-- ==== Sys2Proof/Machine/Lists.lean ====
section
/-! DEFINITION. Dispatch: starting and launching descriptors (R83, R84, R91 to R97, R223), list control (R96, R97),
command-core polls (R94, R310), tallies and arms (R309 to R314), and completion (R591). -/

namespace Sys2Proof.Machine

/-! ### Opcodes -/

def opNop : Nat := 0x0001
def opEnd : Nat := 0x0002
def opLink : Nat := 0x0003
def opMatmul : Nat := 0x0101
def opMatmulAlt : Nat := 0x0102
def opScrub : Nat := 0x0110
def opPhMove : Nat := 0x0201
def opPhStream : Nat := 0x0202
def opKernel : Nat := 0x0301
def opReckon : Nat := 0x0401
def opNoise : Nat := 0x0410
def opTallyAdd : Nat := 0x0601
def opTallySet : Nat := 0x0602
def opTallyArm : Nat := 0x0603
def opFarMove : Nat := 0x0701
def opExport : Nat := 0x0710
def opImport : Nat := 0x0711

/-- Scale records that the fields of a descriptor name (R75, R180, R188). -/
def scaleRecs (d : Bytes) : List Nat :=
  let c := dOpcode d
  let l :=
    if c = opMatmul then [fieldAt d 72 2, fieldAt d 74 2, fieldAt d 76 2]
    else if c = opMatmulAlt then [fieldAt d 72 2, fieldAt d 74 2, fieldAt d 76 2, fieldAt d 104 2, fieldAt d 106 2]
    else if c = opPhMove ∨ c = opPhStream ∨ c = opKernel ∨ c = opNoise then [fieldAt d 44 2]
    else []
  l.filter (· ≠ 0xFFFF)

/-- The descriptor of a stage that a command names, when its opcode is `code`. -/
def State.opAt (s : State) (o : OpRef) (st : Stage) (code : Nat) : Option Op :=
  (s.op? o).filter fun p => p.code = code ∧ p.stage = st

/-- The clock domain of the engine that works on an opcode: ARR for array, Pigeonhole, Counting Board and Reckoner work,
LNK for collectives, NOC for memory transfers, CTRL for what the control cores do themselves (R502).
Assumption log 44 (DEDUCED). -/
def opDomain (code : Nat) : Nat :=
  let k := opClass code
  if k = 1 ∨ k = 2 ∨ k = 3 ∨ code = opReckon ∨ code = opNoise then 3
  else if k = 5 then 13
  else if k = 7 then 7
  else 2

/-- A launched descriptor of an opcode, whose engine's domain runs. -/
def State.launched (s : State) (o : OpRef) (code : Nat) : Option Op :=
  if s.runsIn (opDomain code) then s.opAt o .launched code else none

/-! ### Acceptance -/

/-- Tiles of one product. -/
def tilesOf (m n h : Nat) : Nat := ((m + h - 1) / h) * ((n + 1023) / 1024)

/-- Tiles an array descriptor issues: of both products for MATMUL_ALT, whose companion has M' = N and N' = K (R187). -/
def Session.tileCount (x : Session) (d : Bytes) : Nat :=
  let m := bitsAt d 32 4 23 0
  let n := bitsAt d 36 4 23 0
  let k := bitsAt d 40 4 23 0
  if dOpcode d = opMatmul then tilesOf m n x.height
  else if dOpcode d = opMatmulAlt then tilesOf m n x.height + tilesOf n k x.height
  else 0

/-- An array operation that the piece has accepted and that has tiles still to issue, or is a scrub (R79, R92). -/
def Session.unissued (x : Session) (o : Op) : Bool :=
  o.isArray && o.stage ≠ .finished && (o.code = opScrub || decide (o.progress < x.tileCount o.desc))

/-- A block that has been asked to go idle accepts no new work (R513). -/
def State.blockHeld (s : State) (b : BlockTarget) : Bool := s.resets.blocks.any fun e => e.target = b

/-- The dies of a session's piece. -/
def Session.dieList (x : Session) : List Nat := (List.range x.dies).map (x.top + ·)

§

_YOUR GOAL_:
In the listing above, find the line with "def scaleRecs (d" and the line with "if c = opMatmul then"; set down exactly those two lines and every line between them, nothing more.

_REPLY_:
def scaleRecs (d : Bytes) : List Nat :=
  let c := dOpcode d
  let l :=
    if c = opMatmul then [fieldAt d 72 2, fieldAt d 74 2, fieldAt d 76 2]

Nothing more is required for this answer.